Joint Pathology Center
Veterinary Pathology Services
Wednesday Slide Conference
Conference 16
January 24th, 2018

CASE I:  F16-0079.3 (JPC 4101317). 

Signalment: 5-year-old, male, Green tree python, Morelia viridis, reptile.

History: The animal showed acute respiratory distress and discharge of mucus from the oral and nasal cavity. Two days after the onset of symptoms the animal was found dead.

Gross Pathology: A marked thickening of the lung parenchyma and a severe accumulation of clear mucus in the upper and distal airways (larynx, trachea, lung, air sacs) were noted at gross examination. The animal was in moderate body condition and the carcass was slightly dehydrated. All other internal organs showed no macroscopic changes.

Laboratory results: The presence of nidoviral RNA (Morelia viridis Nidovirus, “MVNV”) was confirmed through RT-PCR of the affected lung tissue and intracellular nidoviral protein was detected via immunohistochemistry in respiratory and faveolar epithelial cells of the lungs.
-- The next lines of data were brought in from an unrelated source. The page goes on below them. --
-- ==== Sys2Proof/Machine/Ops.lean ====
section
/-!
DEFINITION. The operations the meanings share: the line, the tick's beginning and end, raising an error, taking the
two interrupts and returning from them, acquire and release, the steps of a transaction, reset.
Spec: 10_state.md, 42_interrupt_decoder.md, 60_exceptions.md.
-/

namespace Sys2Proof.Machine

/-- Go on with the next state; a fault or a refusal stops. -/
def andThen (r : Result) (f : State → Result) : Result :=
  match r with
  | .next s => f s
  | .fault e => .fault e
  | .refused e => .refused e

/-! ### The line (R12, R13) -/

/-- `drvC(t)` in the coming tick: what the environment has in store, a free drive after that (R12, D4). -/
def controllerDrive (s : State) : Drive :=
  match s.env with
  | e :: _ => e.drvC
  | [] => Config.freeDrive s.now

/-- "`line(t) = Low` if `drvE(t) = Low` or `drvC(t) = Low`; otherwise `line(t) = High`" (R12). -/
def resolve (engine controller : Drive) : Level :=
  if engine = .low ∨ controller = .low then .low else .high

/-- `line(t)`, read by `sampleLine()`: the engine's drive is the one this tick has put out. -/
def lineLevel (s : State) : Level := resolve s.drv (controllerDrive s)

/-- "`prevLine = High and line(t) = Low`" (R13). -/
def fallingEdge (s : State) : Bool := s.prevLine = .high && lineLevel s = .low

/-- The port `rst` in the coming tick (R10). -/
def rstLevel (s : State) : Bool :=
  match s.env with
  | e :: _ => e.rst
  | [] => false

/-! ### Initialisation (R29, R150) -/

/-- What `begin()` leaves: the three writes of R150 and the values R29 gives in its column "value after `begin()`"
(notes/assumptions/17.md). Of the five registers R150 does not write, only `timeoutFlag` can hold another value in
`UNINIT` or `IDLE` (R30). -/
def initialise (s : State) : State :=
  { s with
    drv := .released
    armed := false
    phase := .idle
    samplePending := false
    gieInhibit := false
    suppress := false
    cntRunning := false
    timeoutFlag := false }

/-! ### Errors (R180) -/

/-- `raise <Error>`: "end the transaction ... with `success = false` and the named cause" (R9, R180). -/
def raiseError (cause : Cause) (s : State) : State := returnCall false (some cause) s

/-! ### Preemption suppression and the steps of §4.3 in the accept tick -/

/-- Acquire (R136). -/
def acquireSources (s : State) : State :=
  { s with
    savedEnable := s.compEnable
    savedPending := s.compPending
    compEnable := Sources.none
    suppress := true }

/-- Release (R137). -/
def releaseSources (s : State) : State :=
  { s with
    compEnable := s.savedEnable
    compPending := s.savedPending
    suppress := false }

/-- Step 1 (R120). -/
def resetTransactionState (s : State) : State :=
  { s with
    mem := { s.mem with scratch := zeroBuffer scratchCap }
    bitCounter := bitsPerByte
    byteCounter := 0
    samplePending := false }

/-- Step 2 (R121); `t0` itself is latched with the operands (R16). -/
def startTimer (s : State) : State :=
  match s.cfg.timeoutStrategy with
  | .timestamp => s
  | .countdown => { s with cnt := s.cfg.timeoutTicks, cntRunning := true, timeoutFlag := false }

/-- The accept tick captures `L`, `n` and `t0` (R16). -/
def latchOperands (s : State) : State :=
  { s with cmdLen := s.mem.cmd.size, replyLen := s.replySize, t0 := s.now }

/-! ### The countdown and its interrupt (R23, R128, R187, R192) -/

/-- The expiry handler: "sets `timeoutFlag`, clears `cntRunning`, touches nothing else" (R192). -/
def expiryHandler (s : State) : State := { s with timeoutFlag := true, cntRunning := false }

/-- One tick of the countdown (R128). At zero the expiry handler runs; while global interrupts are suppressed it is
held off (R187, R189; 90_conflicts.md C8). -/
def countdownTick (s : State) : State :=
  if s.cfg.timeoutStrategy = .countdown ∧ s.cntRunning = true then
    let s1 := { s with cnt := s.cnt - 1 }
    if s1.cnt = 0 ∧ s1.gieInhibit = false then expiryHandler s1 else s1
  else s

/-! ### The edge interrupt (R124 to R127, R186, R191, R193) -/

/-- May an edge enter the handler? `armed = 1`, no run pending, the reply not complete (R124, R127), and global
interrupts not suppressed (R186, R189). -/
def edgeGate (s : State) : Bool :=
  s.armed && !s.samplePending && s.byteCounter < s.replyLen && !s.gieInhibit

/-- Entry (R124, R191): "`samplePending <- 1; sampleAt <- t + d`. Nothing else changes". -/
def enterHandler (s : State) : State :=
  { s with samplePending := true, sampleAt := s.now + s.cfg.sampleDelayTicks }

/-- The body (R125), one atomic run; it returns to the wait loop with nothing to restore (R193). -/
def handlerBody (s : State) : Result :=
  let position := s.bitCounter - 1
  match memRead s.mem.scratch s.byteCounter with
  | none => .fault .bufferIndexOutOfRange
  | some v =>
    match memWrite s.mem.scratch s.byteCounter (orBit v (sampledBit (lineLevel s)) position) with
    | none => .fault .bufferIndexOutOfRange
    | some scratch =>
      if position = 0 then
        .next { s with
          mem := { s.mem with scratch := scratch }
          bitCounter := bitsPerByte
          byteCounter := s.byteCounter + 1
          samplePending := false }
      else
        .next { s with
          mem := { s.mem with scratch := scratch }
          bitCounter := position
          samplePending := false }

/-- Line 1 of R138: the body in its tick, else the entry on an edge, else nothing. -/
def edgeHandler (s : State) : Result :=
  if s.samplePending = true ∧ s.now = s.sampleAt then handlerBody s
  else if fallingEdge s = true ∧ edgeGate s = true then .next (enterHandler s)
  else .next s

/-! ### The tick around an instruction -/

/-- The competing sources' own side sets its bits while they are not suppressed (R10, R25, U7). -/
def sampleSources (s : State) : State :=
  match s.env with
  | ⟨_, _, some (enable, pending)⟩ :: _ =>
    if s.suppress then s else { s with compEnable := enable, compPending := pending }
  | _ => s

/-- Does the host ask for something on the ports in the coming tick? -/
def requestPresent (s : State) : Bool := s.beginReq || s.runReq || s.access.isSome

/-- The host issues the next line of its script (R73); an `IDLE` with no tick left issues the line behind it. -/
def presentLine (s : State) : List HostLine → State
  | [] => { s with script := [] }
  | .idle 0 :: rest => presentLine s rest
  | .idle (k + 1) :: rest => { s with script := .idle k :: rest }
  | .begin :: rest => { s with script := rest, beginReq := true }
  | .run bytes buffer n :: rest =>
    { s with
      script := rest
      runReq := true
      replySize := n
      mem := { s.mem with
        cmd := bufferOf bytes
        reply := match buffer with
          | some contents => bufferOf contents
          | none => s.mem.reply } }
  | .access a :: rest => { s with script := rest, access := some a }

/-- The host is blocked while a transaction is in flight (R8, R153); else it issues its next line, unless a request
already stands on the ports. A call that a tick of `rst` cut off blocks it no longer: the spec does not say what becomes
of such a call, and that the host takes it as over, with no `done`, is the model's choice (DESIGN CHOICE,
notes/assumptions/27.md). -/
def presentHost (s : State) : State :=
  if busy s = true ∨ requestPresent s = true then s else presentLine s s.script

/-- What precedes the tick's own work: `done` was high for one tick (R27), the surroundings and the host set their
inputs. -/
def beginTick (s : State) : State := presentHost (sampleSources { s with done := false })

/-- What ends every tick: `prevLine <- line(t)` "after all other rules of the tick have read it" (R13); the inputs
of this tick are over. -/
def endTick (s : State) : State :=
  { s with
    prevLine := lineLevel s
    now := s.now + 1
    env := s.env.tail
    beginReq := false
    runReq := false
    access := none }

/-! ### Reset (R10, R29) -/

/-- Three draws. -/
def freeSources (draw : Nat) : Sources :=
  ⟨Config.freeBit draw, Config.freeBit (draw + 1), Config.freeBit (draw + 2)⟩

/-- Eight drawn bytes in the scratch. -/
def freeScratch (draw : Nat) : Buffer :=
  bufferOf ((List.range scratchCap).map fun i => Config.freeByte (draw + i))

/-- A tick with `rst` high: every register at its value in R29; a register R29 calls unspecified takes a free value
of its width (D18, D19). A transaction in flight is dropped without `done`, and its call with it (DESIGN CHOICE,
notes/assumptions/27.md). Host memory, the host's script and the competing sources' own bits are not the engine's. -/
def rstTick (s : State) : State :=
  { s with
    now := s.now + 1
    env := s.env.tail
    beginReq := false
    runReq := false
    access := none
    phase := .uninit
    drv := .released
    armed := false
    samplePending := false
    gieInhibit := false
    suppress := false
    cntRunning := false
    timeoutFlag := false
    success := false
    done := false
    cause := none
    prevLine := Config.freeLevel s.draws
    pollPrev := Config.freeLevel (s.draws + 1)
    bitCounter := Config.freeNat s.draws % 16
    byteCounter := Config.freeNat (s.draws + 1) % 16
    nbits := Config.freeNat (s.draws + 2) % 128
    highCount := Config.freeNat (s.draws + 3)
    txTick := Config.freeNat (s.draws + 4)
    t0 := Config.freeNat (s.draws + 5)
    cmdLen := Config.freeNat (s.draws + 6)
    replyLen := Config.freeNat (s.draws + 7)
    cnt := Config.freeNat (s.draws + 8)
    sampleAt := Config.freeNat (s.draws + 9)
    cur := Config.freeByte (s.draws + scratchCap)
    mem := { s.mem with scratch := freeScratch s.draws }
    savedEnable := freeSources s.draws
    savedPending := freeSources (s.draws + 3)
    draws := s.draws + 10 }

end Sys2Proof.Machine
end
Infected epithelial cells were also found in the trachea and the nasal cavity. A markedly increased proliferative activity was noted in all epithelial cell layers of the diseased lung via a PCNA marker. Additionally, the immunohistochemical examination for the detection of active-caspase 3 revealed an increased number of apoptotic epithelial cells in the lung of the infected animals.

Microscopic Description:  The two histologic hallmarks are the epithelial thickening in the entire lung and excess mucus in the lumen of lungs and airway. The multilayered respiratory epithelium covering the smooth muscle at the luminal end of the trabeculae displays increased cellularity with an increase in cell layers and irregular cell arrangement (hyperplasia). In the faveolar space, the epithelium is characterized by patchy to diffuse proliferations of cuboidal to columnar cells carrying short microvilli (type II pneumocytes) and rare flat cells with short cytoplasmic projections covering the capillaries (type I pneumocytes). The inflammatory component is represented by moderate, multifocal to diffuse interstitial infiltration of lymphocytes, plasma cells and heterophilic granulocytes. Multifocal heterophilic granulocytes and lymphocytes also infiltrate the respiratory epithelium. The lymphoid aggregates (equivalent to the mammalian bronchiolar-associated tissue) are activated. Abundant homogenous eosinophilic fluid (mucus) is filling the faveolar space, admixed with numerous heterophilic granulocytes, erythrocytes and cell debris.


Contributor’s Morphologic Diagnosis: 

Lung: Proliferative pneumonia, severe, diffuse with type II pneumocyte hyperplasia and mucus accumulation in the faveolar space.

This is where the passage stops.